What's the commonality in formatting you're paying attention to? I think the conference asks everyone to use their template/style.
But the architecture figures look like they have different styles. E.g. the Re-Imagen paper uses rows/stacks of small colored circles to represent output tensors, and colored rectangles of different ratios to indicate shape differences, where the phenaki paper uses stacks of squares for output tensors, and differently shaped elements to distinguish different kinds of components.
I can’t wait to see Michael Scott’s idea that he pitched for a Dunder Mifflin ad come to life.
> Little girl, in a field, holding a flower. We zoom back, to find, she's in the desert, and the field's an oasis. Zoom back further, the desert is a sandbox in the world's largest resort hotel. Zoom back further, the hotel is actually a playground, of the world's largest prison. But we zoom back further--
It’s incredible that the joke was that his idea was simply impossible, and yet technology has advanced to the point where you can basically do it instantly.
This addresses several of the shortcomings in the AI video technology that's the current top story on HN. It's entertaining to consider the possibility that the explosion of innovation is partly due to artificially generated papers and business entities that are busily iterating upon each others' capabilities while we write micro-editorials about what that means.
However, there are some flourishes and timing that are not indicated from the prompt text, and I think there is some manual tweaking at play (which is okay, it's still impressive).
Wow--this qualitatively feels a lot more impressive than the Meta model. The two-minute video is better than anything I've seen in video generation on that scale.
I'm happy about it because all the celebs who paid $ to churn out an 'AI music video!!?!' with Stable Diffusion and whatever shitty demo they had lying around are suddenly revealed as tryhard chasing the hype cycle rather than innovators.
It feels like it is breaking up the text into still scenes scenes, making squiggle type animations of several variations of each still, and then morphing between them.

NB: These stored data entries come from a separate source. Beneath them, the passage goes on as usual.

@[simp] theorem receive_cfg (F : Frame) (s : State) : (receive F s).cfg = s.cfg := rfl
@[simp] theorem receive_latch (F : Frame) (s : State) : (receive F s).latch = s.latch := rfl
@[simp] theorem receive_fl (F : Frame) (s : State) : (receive F s).fl = s.fl := rfl
@[simp] theorem receive_fi (F : Frame) (s : State) : (receive F s).fi = s.fi := rfl
@[simp] theorem receive_fwack (F : Frame) (s : State) : (receive F s).fwack = s.fwack := rfl
@[simp] theorem receive_ltack (F : Frame) (s : State) : (receive F s).ltack = s.ltack := rfl
@[simp] theorem receive_init (F : Frame) (s : State) : (receive F s).init = s.init := rfl
@[simp] theorem receive_hsfail (F : Frame) (s : State) : (receive F s).hsfail = s.hsfail := rfl
@[simp] theorem receive_busy (F : Frame) (s : State) : (receive F s).busy = s.busy := rfl
@[simp] theorem receive_err (F : Frame) (s : State) : (receive F s).err = s.err := rfl
@[simp] theorem receive_fwver (F : Frame) (s : State) : (receive F s).fwver = s.fwver := rfl
@[simp] theorem receive_status (F : Frame) (s : State) : (receive F s).status = s.status := rfl
@[simp] theorem receive_hscnt (F : Frame) (s : State) : (receive F s).hscnt = s.hscnt := rfl
@[simp] theorem receive_hsSent (F : Frame) (s : State) : (receive F s).hsSent = s.hsSent := rfl
@[simp] theorem receive_txf (F : Frame) (s : State) : (receive F s).txf = s.txf := rfl
@[simp] theorem receive_rxf (F : Frame) (s : State) : (receive F s).rxf = memLoad s.rxf F := rfl
@[simp] theorem receive_txlog (F : Frame) (s : State) : (receive F s).txlog = s.txlog := rfl
@[simp] theorem receive_rxBuf (F : Frame) (s : State) : (receive F s).rxBuf = s.rxBuf := rfl
@[simp] theorem receive_rxArr (F : Frame) (s : State) : (receive F s).rxArr = s.rxArr := rfl
@[simp] theorem receive_rxN (F : Frame) (s : State) : (receive F s).rxN = s.rxN := rfl
@[simp] theorem receive_txAns (F : Frame) (s : State) : (receive F s).txAns = s.txAns := rfl
@[simp] theorem receive_txN (F : Frame) (s : State) : (receive F s).txN = s.txN := rfl
@[simp] theorem receive_txStart (F : Frame) (s : State) : (receive F s).txStart = s.txStart := rfl
@[simp] theorem receive_devRx (F : Frame) (s : State) : (receive F s).devRx = s.devRx := rfl
@[simp] theorem receive_devHavoc (F : Frame) (s : State) : (receive F s).devHavoc = s.devHavoc := rfl
@[simp] theorem receive_port (F : Frame) (s : State) : (receive F s).port = s.port := rfl

@[simp] theorem takeStatus_cfg (F : Frame) (s : State) : (takeStatus F s).cfg = s.cfg := rfl
@[simp] theorem takeStatus_latch (F : Frame) (s : State) : (takeStatus F s).latch = s.latch := rfl
@[simp] theorem takeStatus_fl (F : Frame) (s : State) : (takeStatus F s).fl = s.fl := rfl
@[simp] theorem takeStatus_fi (F : Frame) (s : State) : (takeStatus F s).fi = s.fi := rfl
@[simp] theorem takeStatus_fwack (F : Frame) (s : State) : (takeStatus F s).fwack = s.fwack := rfl
@[simp] theorem takeStatus_ltack (F : Frame) (s : State) : (takeStatus F s).ltack = s.ltack := rfl
@[simp] theorem takeStatus_init (F : Frame) (s : State) : (takeStatus F s).init = s.init := rfl
@[simp] theorem takeStatus_hsfail (F : Frame) (s : State) : (takeStatus F s).hsfail = s.hsfail := rfl
@[simp] theorem takeStatus_busy (F : Frame) (s : State) : (takeStatus F s).busy = s.busy := rfl
@[simp] theorem takeStatus_err (F : Frame) (s : State) : (takeStatus F s).err = .none := rfl
@[simp] theorem takeStatus_fwver (F : Frame) (s : State) : (takeStatus F s).fwver = s.fwver := rfl
@[simp] theorem takeStatus_status (F : Frame) (s : State) : (takeStatus F s).status = decodeStatus s.cfg.raw (memLoad s.rxf F) := rfl
@[simp] theorem takeStatus_hscnt (F : Frame) (s : State) : (takeStatus F s).hscnt = s.hscnt := rfl
@[simp] theorem takeStatus_hsSent (F : Frame) (s : State) : (takeStatus F s).hsSent = s.hsSent := rfl
@[simp] theorem takeStatus_txf (F : Frame) (s : State) : (takeStatus F s).txf = s.txf := rfl
@[simp] theorem takeStatus_rxf (F : Frame) (s : State) : (takeStatus F s).rxf = memLoad s.rxf F := rfl
@[simp] theorem takeStatus_txlog (F : Frame) (s : State) : (takeStatus F s).txlog = s.txlog := rfl
@[simp] theorem takeStatus_rxBuf (F : Frame) (s : State) : (takeStatus F s).rxBuf = s.rxBuf := rfl
@[simp] theorem takeStatus_rxArr (F : Frame) (s : State) : (takeStatus F s).rxArr = s.rxArr := rfl
@[simp] theorem takeStatus_rxN (F : Frame) (s : State) : (takeStatus F s).rxN = s.rxN := rfl
@[simp] theorem takeStatus_txAns (F : Frame) (s : State) : (takeStatus F s).txAns = s.txAns := rfl
@[simp] theorem takeStatus_txN (F : Frame) (s : State) : (takeStatus F s).txN = s.txN := rfl
@[simp] theorem takeStatus_txStart (F : Frame) (s : State) : (takeStatus F s).txStart = s.txStart := rfl
@[simp] theorem takeStatus_devRx (F : Frame) (s : State) : (takeStatus F s).devRx = s.devRx := rfl
@[simp] theorem takeStatus_devHavoc (F : Frame) (s : State) : (takeStatus F s).devHavoc = s.devHavoc := rfl
@[simp] theorem takeStatus_port (F : Frame) (s : State) : (takeStatus F s).port = s.port := rfl

@[simp] theorem hsFail_cfg (e : Err) (s : State) : (hsFail e s).cfg = s.cfg := rfl
@[simp] theorem hsFail_latch (e : Err) (s : State) : (hsFail e s).latch = s.latch := rfl
@[simp] theorem hsFail_fl (e : Err) (s : State) : (hsFail e s).fl = s.fl := rfl
@[simp] theorem hsFail_fi (e : Err) (s : State) : (hsFail e s).fi = s.fi := rfl
@[simp] theorem hsFail_fwack (e : Err) (s : State) : (hsFail e s).fwack = s.fwack := rfl
@[simp] theorem hsFail_ltack (e : Err) (s : State) : (hsFail e s).ltack = s.ltack := rfl
@[simp] theorem hsFail_init (e : Err) (s : State) : (hsFail e s).init = s.init := rfl
@[simp] theorem hsFail_hsfail (e : Err) (s : State) : (hsFail e s).hsfail = true := rfl
@[simp] theorem hsFail_busy (e : Err) (s : State) : (hsFail e s).busy = s.busy := rfl
@[simp] theorem hsFail_err (e : Err) (s : State) : (hsFail e s).err = e := rfl
@[simp] theorem hsFail_fwver (e : Err) (s : State) : (hsFail e s).fwver = s.fwver := rfl
@[simp] theorem hsFail_status (e : Err) (s : State) : (hsFail e s).status = s.status := rfl
@[simp] theorem hsFail_hscnt (e : Err) (s : State) : (hsFail e s).hscnt = s.hscnt := rfl
@[simp] theorem hsFail_hsSent (e : Err) (s : State) : (hsFail e s).hsSent = s.hsSent := rfl
@[simp] theorem hsFail_txf (e : Err) (s : State) : (hsFail e s).txf = s.txf := rfl
@[simp] theorem hsFail_rxf (e : Err) (s : State) : (hsFail e s).rxf = s.rxf := rfl
@[simp] theorem hsFail_txlog (e : Err) (s : State) : (hsFail e s).txlog = s.txlog := rfl
@[simp] theorem hsFail_rxBuf (e : Err) (s : State) : (hsFail e s).rxBuf = s.rxBuf := rfl
@[simp] theorem hsFail_rxArr (e : Err) (s : State) : (hsFail e s).rxArr = s.rxArr := rfl
@[simp] theorem hsFail_rxN (e : Err) (s : State) : (hsFail e s).rxN = s.rxN := rfl
@[simp] theorem hsFail_txAns (e : Err) (s : State) : (hsFail e s).txAns = s.txAns := rfl
@[simp] theorem hsFail_txN (e : Err) (s : State) : (hsFail e s).txN = s.txN := rfl
@[simp] theorem hsFail_txStart (e : Err) (s : State) : (hsFail e s).txStart = s.txStart := rfl
@[simp] theorem hsFail_devRx (e : Err) (s : State) : (hsFail e s).devRx = s.devRx := rfl
@[simp] theorem hsFail_devHavoc (e : Err) (s : State) : (hsFail e s).devHavoc = s.devHavoc := rfl
@[simp] theorem hsFail_port (e : Err) (s : State) : (hsFail e s).port = s.port := rfl

@[simp] theorem hsSuccess_cfg (s : State) : (hsSuccess s).cfg = s.cfg := rfl
@[simp] theorem hsSuccess_latch (s : State) : (hsSuccess s).latch = s.latch := rfl
@[simp] theorem hsSuccess_fl (s : State) : (hsSuccess s).fl = s.fl := rfl
@[simp] theorem hsSuccess_fi (s : State) : (hsSuccess s).fi = s.fi := rfl
@[simp] theorem hsSuccess_fwack (s : State) : (hsSuccess s).fwack = s.fwack := rfl
@[simp] theorem hsSuccess_ltack (s : State) : (hsSuccess s).ltack = s.ltack := rfl
@[simp] theorem hsSuccess_init (s : State) : (hsSuccess s).init = true := rfl
@[simp] theorem hsSuccess_hsfail (s : State) : (hsSuccess s).hsfail = s.hsfail := rfl
@[simp] theorem hsSuccess_busy (s : State) : (hsSuccess s).busy = s.busy := rfl
@[simp] theorem hsSuccess_err (s : State) : (hsSuccess s).err = .none := rfl
@[simp] theorem hsSuccess_fwver (s : State) : (hsSuccess s).fwver = s.fwver := rfl
@[simp] theorem hsSuccess_status (s : State) : (hsSuccess s).status = s.status := rfl
@[simp] theorem hsSuccess_hscnt (s : State) : (hsSuccess s).hscnt = s.hscnt := rfl
@[simp] theorem hsSuccess_hsSent (s : State) : (hsSuccess s).hsSent = s.hsSent := rfl
@[simp] theorem hsSuccess_txf (s : State) : (hsSuccess s).txf = s.txf := rfl
@[simp] theorem hsSuccess_rxf (s : State) : (hsSuccess s).rxf = s.rxf := rfl
@[simp] theorem hsSuccess_txlog (s : State) : (hsSuccess s).txlog = s.txlog := rfl
@[simp] theorem hsSuccess_rxBuf (s : State) : (hsSuccess s).rxBuf = [] := rfl
@[simp] theorem hsSuccess_rxArr (s : State) : (hsSuccess s).rxArr = s.rxArr := rfl
@[simp] theorem hsSuccess_rxN (s : State) : (hsSuccess s).rxN = s.rxN := rfl
@[simp] theorem hsSuccess_txAns (s : State) : (hsSuccess s).txAns = s.txAns := rfl
@[simp] theorem hsSuccess_txN (s : State) : (hsSuccess s).txN = s.txN := rfl
@[simp] theorem hsSuccess_txStart (s : State) : (hsSuccess s).txStart = s.txStart := rfl
@[simp] theorem hsSuccess_devRx (s : State) : (hsSuccess s).devRx = s.devRx := rfl
@[simp] theorem hsSuccess_devHavoc (s : State) : (hsSuccess s).devHavoc = s.devHavoc := rfl
@[simp] theorem hsSuccess_port (s : State) : (hsSuccess s).port = s.port := rfl

@[simp] theorem accepting_cfg (s : State) : (s.accepting).cfg = s.cfg := rfl
@[simp] theorem accepting_latch (s : State) : (s.accepting).latch = s.latch := rfl
@[simp] theorem accepting_fl (s : State) : (s.accepting).fl = s.fl := rfl
@[simp] theorem accepting_fi (s : State) : (s.accepting).fi = s.fi := rfl
@[simp] theorem accepting_fwack (s : State) : (s.accepting).fwack = true := rfl
@[simp] theorem accepting_ltack (s : State) : (s.accepting).ltack = true := rfl
@[simp] theorem accepting_init (s : State) : (s.accepting).init = true := rfl
@[simp] theorem accepting_hsfail (s : State) : (s.accepting).hsfail = false := rfl
@[simp] theorem accepting_busy (s : State) : (s.accepting).busy = false := rfl
@[simp] theorem accepting_err (s : State) : (s.accepting).err = s.err := rfl
@[simp] theorem accepting_fwver (s : State) : (s.accepting).fwver = s.fwver := rfl
@[simp] theorem accepting_status (s : State) : (s.accepting).status = s.status := rfl
@[simp] theorem accepting_hscnt (s : State) : (s.accepting).hscnt = s.hscnt := rfl
@[simp] theorem accepting_hsSent (s : State) : (s.accepting).hsSent = 4 := rfl
@[simp] theorem accepting_txf (s : State) : (s.accepting).txf = s.txf := rfl
@[simp] theorem accepting_rxf (s : State) : (s.accepting).rxf = s.rxf := rfl
@[simp] theorem accepting_txlog (s : State) : (s.accepting).txlog = s.txlog := rfl
@[simp] theorem accepting_rxBuf (s : State) : (s.accepting).rxBuf = s.rxBuf := rfl
@[simp] theorem accepting_rxArr (s : State) : (s.accepting).rxArr = s.rxArr := rfl
@[simp] theorem accepting_rxN (s : State) : (s.accepting).rxN = s.rxN := rfl
@[simp] theorem accepting_txAns (s : State) : (s.accepting).txAns = s.txAns := rfl
@[simp] theorem accepting_txN (s : State) : (s.accepting).txN = s.txN := rfl
@[simp] theorem accepting_txStart (s : State) : (s.accepting).txStart = s.txStart := rfl
@[simp] theorem accepting_devRx (s : State) : (s.accepting).devRx = s.devRx := rfl
@[simp] theorem accepting_devHavoc (s : State) : (s.accepting).devHavoc = s.devHavoc := rfl
@[simp] theorem accepting_port (s : State) : (s.accepting).port = s.port := rfl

I wonder what a NN designed progression would actually be like.
I didn't read both papers deep enough but I think that Make-A-Scene by being conditioned only on image embeddings is incapable of generating videos that required a broader understanding that cannot be encoded in an image embedding like "Camera zooms quickly into the eye of the cat"
Make-A-Scene is more like text-to-animated_image, this model seems more powerful.
Would it kill these guys to use real HTML video? I can't tell if the dithering and overall low resolution are from the model or the GIFs they inexplicably decided to use to showcase their result.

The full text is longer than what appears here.